Comparatively, the Sundaram Dividend Yield Fund aligns well with its peers, showcasing a consistent ability to generate returns. Notably, its skill in managing losses during market downturns surpasses the average performance of other funds in its category. This combination of consistent returns and robust risk management highlights the fund's potential for investors seeking stability and growth in their portfolios.

UTI Dividend Yield Fund

The UTI Dividend Yield Fund Direct-Growth represents a dividend yield mutual fund offered by UTI Mutual Fund. Over the past five years, it has achieved an impressive annual return of 17.82%. This performance underscores the scheme's remarkable capacity for delivering consistent returns, which aligns seamlessly with the performance patterns observed in the majority of funds within its category.

The fund primarily allocates most of its capital to sectors such as technology, energy, consumer staples, financial, and healthcare. Notably, it maintains a more conservative stance regarding investments within the technology and energy sectors, distinguishing itself from other funds in the same category that tend to have higher exposure to these sectors.

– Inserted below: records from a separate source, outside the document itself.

-- ==== Sys2Proof/Machine/Power.lean ====
section
/-! DEFINITION. Cold start, restore, quiesce and power (09): COLD_START_WRITE_COMPLETE, COLD_START_DONE,
HEADER_LOAD_COMPLETE, ENTRY_LOAD_COMPLETE, DIRECTORY_REWRITE_COMPLETE, RESTORE_COMPLETE, QUIESCE_DRAIN_DONE, PFAIL_N_FALL,
PFAIL_N_RISE, MAIN_DOMAIN_START, MAIN_POWER_ON, MAIN_POWER_LOSS, RST_N_LOW, RST_N_RELEASE, RETENTION_POWER_ON. -/

namespace Sys2Proof.Machine

/-! ## Cold start and restore -/

/-- COLD_START_WRITE_COMPLETE (R22). -/
def execColdStartWriteComplete (s : State) : Result :=
  s.complete fun
    | .coldWrite i _ => some fun _ _ p => p.modDir i DirWriter.copyDone
    | _ => none

/-- COLD_START_DONE (R162), when it is due. -/
def execColdStartDone (s : State) : Result :=
  .next (s.onPart fun p => p.event fun p => if p.coldDue then some p.coldDone else none)

/-- HEADER_LOAD_COMPLETE (R170): a load read of the device header has completed; with both, the header is selected. -/
def execHeaderLoadComplete (s : State) : Result :=
  s.complete fun
    | .load .header k => some fun _ bytes p => p.loadArrived .header k bytes
    | _ => none

/-- ENTRY_LOAD_COMPLETE (R171): a load read of a journal entry has completed; with both, the journal is rebuilt or lost. -/
def execEntryLoadComplete (s : State) : Result :=
  s.complete fun
    | .load (.journal j) k => some fun _ bytes p => p.loadArrived (.journal j) k bytes
    | _ => none

/-- DIRECTORY_REWRITE_COMPLETE (R170). -/
def execDirectoryRewriteComplete (s : State) : Result :=
  s.complete fun
    | .rewrite i _ => some fun _ _ p => p.rewritten i
    | _ => none

/-- RESTORE_COMPLETE (R172), when it is due. -/
def execRestoreComplete (s : State) : Result :=
  .next (s.onPart fun p => p.event fun p => if p.restoreDue then some p.restoreDone else none)

/-- QUIESCE_DRAIN_DONE (R164, R165), when it is due. -/
def execQuiesceDrainDone (s : State) : Result :=
  .next (s.onPart fun p => p.event fun p => if p.drainDue then some p.drainCheck else none)

/-! ## The board's lines -/

/-- The effect of a fall of PFAIL_N in the mode (Table 9-3); none while the main domain does not run. -/
def Part.pfailFalls (p : Part) : Part :=
  p.event fun p =>
    match p.ret.mode with
    | .initializing => some p.abandon
    | .restoring => some p.abandon
    | .serving => some (p.quiesce .pfail)
    | .halted => some p.retain
    | _ => none

/-- PFAIL_N_FALL (R163): the level is taken while the retention supply is present (R160). -/
def execPfailNFall (s : State) : Result :=
  .next (s.onPart fun p =>
    if p.ret.retentionPower && p.ret.pfailHigh then (p.modRet fun r => { r with pfailHigh := false }).pfailFalls else p)

/-- PFAIL_N_RISE (R167): in RETAINING with main power never lost the main domain starts. -/
def execPfailNRise (s : State) : Result :=
  .next (s.onPart fun p =>
    if p.ret.retentionPower && !p.ret.pfailHigh then
      let q := p.modRet fun r => { r with pfailHigh := true }
      if q.ret.mode = .retaining ∧ q.ret.mayStart = true then q.start else q
    else p)

/-- A start is due: power, RST_N and the retention supply allow it, and RETAINING with PFAIL_N low does not stand in its
way (R161, R167). -/
def Part.startDue (p : Part) : Bool := p.ret.mayStart && (p.ret.pfailHigh || decide (p.ret.mode ≠ .retaining))

/-- MAIN_DOMAIN_START (R161), when it is due. -/
def execMainDomainStart (s : State) : Result :=
  .next (s.onPart fun p => if p.startDue then p.start else p)

/-- MAIN_POWER_ON (R161). -/
def execMainPowerOn (s : State) : Result :=
  .next (s.onPart fun p =>
    if p.ret.mainPower then p
    else
      let q := p.modRet fun r => { r with mainPower := true }
      if q.ret.mayStart then q.start else q)

/-- MAIN_POWER_LOSS (R174); the mode stands until the next start (log 11). -/
def execMainPowerLoss (s : State) : Result :=
  .next (s.onPart fun p =>
    if p.ret.mainPower then p.stopMain.modRet fun r => { r with mainPower := false } else p)

/-- RST_N_LOW (R174): the mode is held at INITIALIZING. -/
def execRstNLow (s : State) : Result :=
  .next (s.onPart fun p =>
    if p.ret.rstHigh then p.stopMain.modRet fun r => { r with rstHigh := false, mode := .initializing, cause := none }
    else p)

/-- RST_N_RELEASE (R161). -/
def execRstNRelease (s : State) : Result :=
  .next (s.onPart fun p =>
    if p.ret.rstHigh then p
    else
      let q := p.modRet fun r => { r with rstHigh := true }
      if q.ret.mayStart then q.start else q)

/-- The retention domain at the first application of its supply (R160); the lines and main power are the board's. -/
def Retention.poweredOn (r : Retention) : Retention :=
  { r with
    mode := .initializing, flag := false, cause := none, startKind := .cold, selfRefresh := false
    retentionPower := true, running := false }

/-- RETENTION_POWER_ON (R160; log 37). -/
def execRetentionPowerOn (s : State) : Result :=
  .next (s.onPart fun p => Part.fresh p.ret.poweredOn [] p.mem.missCount)

end Sys2Proof.Machine
end

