/-- FORCE_RELEASE (R61). -/
def execForceRelease (j : Byte) (s : State) : Result :=
  .next (s.onPart fun p => p.transaction [.serving] fun q => q.forceRelease j)

/-! ## SAVE_AND_HALT, RESUME, FORMAT (R181) -/

/-- SAVE_AND_HALT (R181): BUSY in QUIESCING. -/
def execSaveAndHalt (s : State) : Result :=
  .next (s.onPart fun p => p.transaction [.serving, .quiescing] fun q =>
    if q.ret.mode = .quiescing then q.respond .busy [] else (q.respond .ok []).quiesce .saveAndHalt)

/-- RESUME (R181): the restore of R169 begins. -/
def execResume (s : State) : Result :=
  .next (s.onPart fun p => p.transaction [.halted] fun q => (q.respond .ok []).enterRestoring)

/-- FORMAT (R181). -/
def Part.format (p : Part) : Part :=
  if (allPorts.any fun i => (p.req i).session.active) || p.maint.deferred.isWaiting then p.respond .busy []
  else { p.accepted .format with formatPending := true }

/-- FORMAT (R181). -/
def execFormat (s : State) : Result :=
  .next (s.onPart fun p => p.transaction [.serving] fun q => q.format)

/-! ## Counters (R182) -/

def LinkCounters.list (c : LinkCounters) : List W32 :=
  [c.good, c.checkFailures, c.sequenceDiscards, c.unexpected, c.naksSent, c.replays, c.overruns, c.lateData, c.downReset,
    c.downSilence, c.downReplay]

def RequestCounters.list (c : RequestCounters) : List W32 :=
  [c.reqTaken, c.dataTaken, c.refused, c.rejects, c.rejectsSuppressed, c.attaches, c.endsDetach, c.endsLinkLoss,
    c.endsQuiesce]

def AppendCounters.list (c : AppendCounters) : List W32 :=
  [c.accepted, c.landed, c.voidOffset, c.voidLength, c.voidCheck, c.voidAbandoned, c.voidFenced, c.voidSession, c.noSlot,
    c.journalFull, c.exhausted]

def ReadCounters.list (c : ReadCounters) : List W32 :=
  [c.accepted, c.bytes, c.atFrontier, c.trimmed, c.cancelled, c.trims, c.notABoundary]

def NotifyCounters.list (c : NotifyCounters) : List W32 :=
  [c.queued, c.folded, c.dropped, c.overflows, c.removed, c.layoutReplaced]

def Bank.list (b : Bank) : List W32 := [b.activations, b.rowHits, b.fullWrites, b.maskedWrites]

def MemCounters.list (c : MemCounters) : List W32 := [c.opportunistic, c.urgent, c.missed]

def RetentionCounters.list (c : RetentionCounters) : List W32 :=
  [c.quiescePfail, c.quiesceSave, c.warmRestores, c.coldStarts, c.abandoned, c.itemsLost]

def MaintCounters.list (c : MaintCounters) : List W32 := [c.completed, c.cutShort, c.badCommand, c.raised]

/-- The counters of a block (11.6), in the order of the owning rule; none for a block there is not. -/
def Part.counterBlock (p : Part) (block : Nat) : List W32 :=
  if h : block < 4 then (p.link ⟨block, h⟩).cnt.list
  else if h : block - 4 < 4 then (p.req ⟨block - 4, h⟩).cnt.list
  else if block = 0x08 then p.appendCnt.list
  else if block = 0x09 then p.readCnt.list
  else if block = 0x0A then p.ntfCnt.list
  else if block < 0x10 then []
  else if h : block - 16 < 16 then (p.mem.banks.get ⟨block - 16, h⟩).list
  else if block = 0x20 then p.mem.cnt.list
  else if block = 0x21 then p.ctl.cnt.list
  else if block = 0x22 then p.maint.cnt.list
  else []

/-- READ_COUNTERS (R182). -/
def execReadCounters (block index : Byte) (s : State) : Result :=
  .next (s.onPart fun p => p.transaction anyMode fun q =>
    match (q.counterBlock block.toNat)[index.toNat]? with
    | some v => q.respond .ok (leBytes 4 v.toNat)
    | none => q.respond .badValue [])

/-- Every counter of every block 0, and the REFRESH_MISSED flag clear (R182). -/
def Part.clearCounters (p : Part) : Part :=
  { p with
    links := p.links.map fun u => { u with cnt := {} }
    reqs := p.reqs.map fun r => { r with cnt := {} }
    ntfCnt := {}
    appendCnt := {}
    readCnt := {}
    mem :=
      { p.mem with
        banks := p.mem.banks.map fun b => { openRow := b.openRow }
        cnt := {}
        missedFlag := false }
    ctl := { p.ctl with cnt := {} }
    maint := { p.maint with cnt := {} } }

/-- CLEAR_COUNTERS (R182). -/
def execClearCounters (s : State) : Result :=
  .next (s.onPart fun p => p.transaction anyMode fun q => q.clearCounters.respond .ok [])
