-- ==== Sys2Proof/Machine/Core.lean ====
section
/-! DEFINITION. The machine as the host takes it. -/

def Sys2Proof.core : Host.Core :=
  { State := Sys2Proof.Machine.State, Fault := Sys2Proof.Machine.Fault, Refusal := Sys2Proof.Machine.Refusal,
    step := Sys2Proof.Machine.step, reset := Sys2Proof.Machine.State.reset }
end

This strategic distribution reflects the fund's approach to optimizing its portfolio composition. By concentrating its investments in sectors with strong growth potential, like technology and healthcare, and maintaining a prudent approach to sectors like energy, the fund aims to strike a balance between potential returns and risk management. This distinguishes it as a prudent choice for investors seeking a diversified and well-managed investment option within its category.

Summing it Up

Selecting the right dividend-paying mutual fund can significantly enhance your portfolio by providing a steady income stream and potential capital appreciation. By carefully evaluating the fund's historical performance, dividend yield, expense ratios, and the sectors it invests in, you can make informed decisions that align with your financial goals and risk tolerance.

FAQs on Dividend Paying Mutual Funds

Dividend-paying mutual funds can offer great returns and low volatility. The mutual fund portfolio comprises dividend-paying companies that grant investors a consistent income stream alongside capital appreciation.

Investors looking for equity exposure and higher returns than fixed-income instruments can benefit from such schemes.

Besides offering a steady income stream, numerous funds that pay dividends belong to defensive sectors capable of enduring economic downturns with decreased volatility.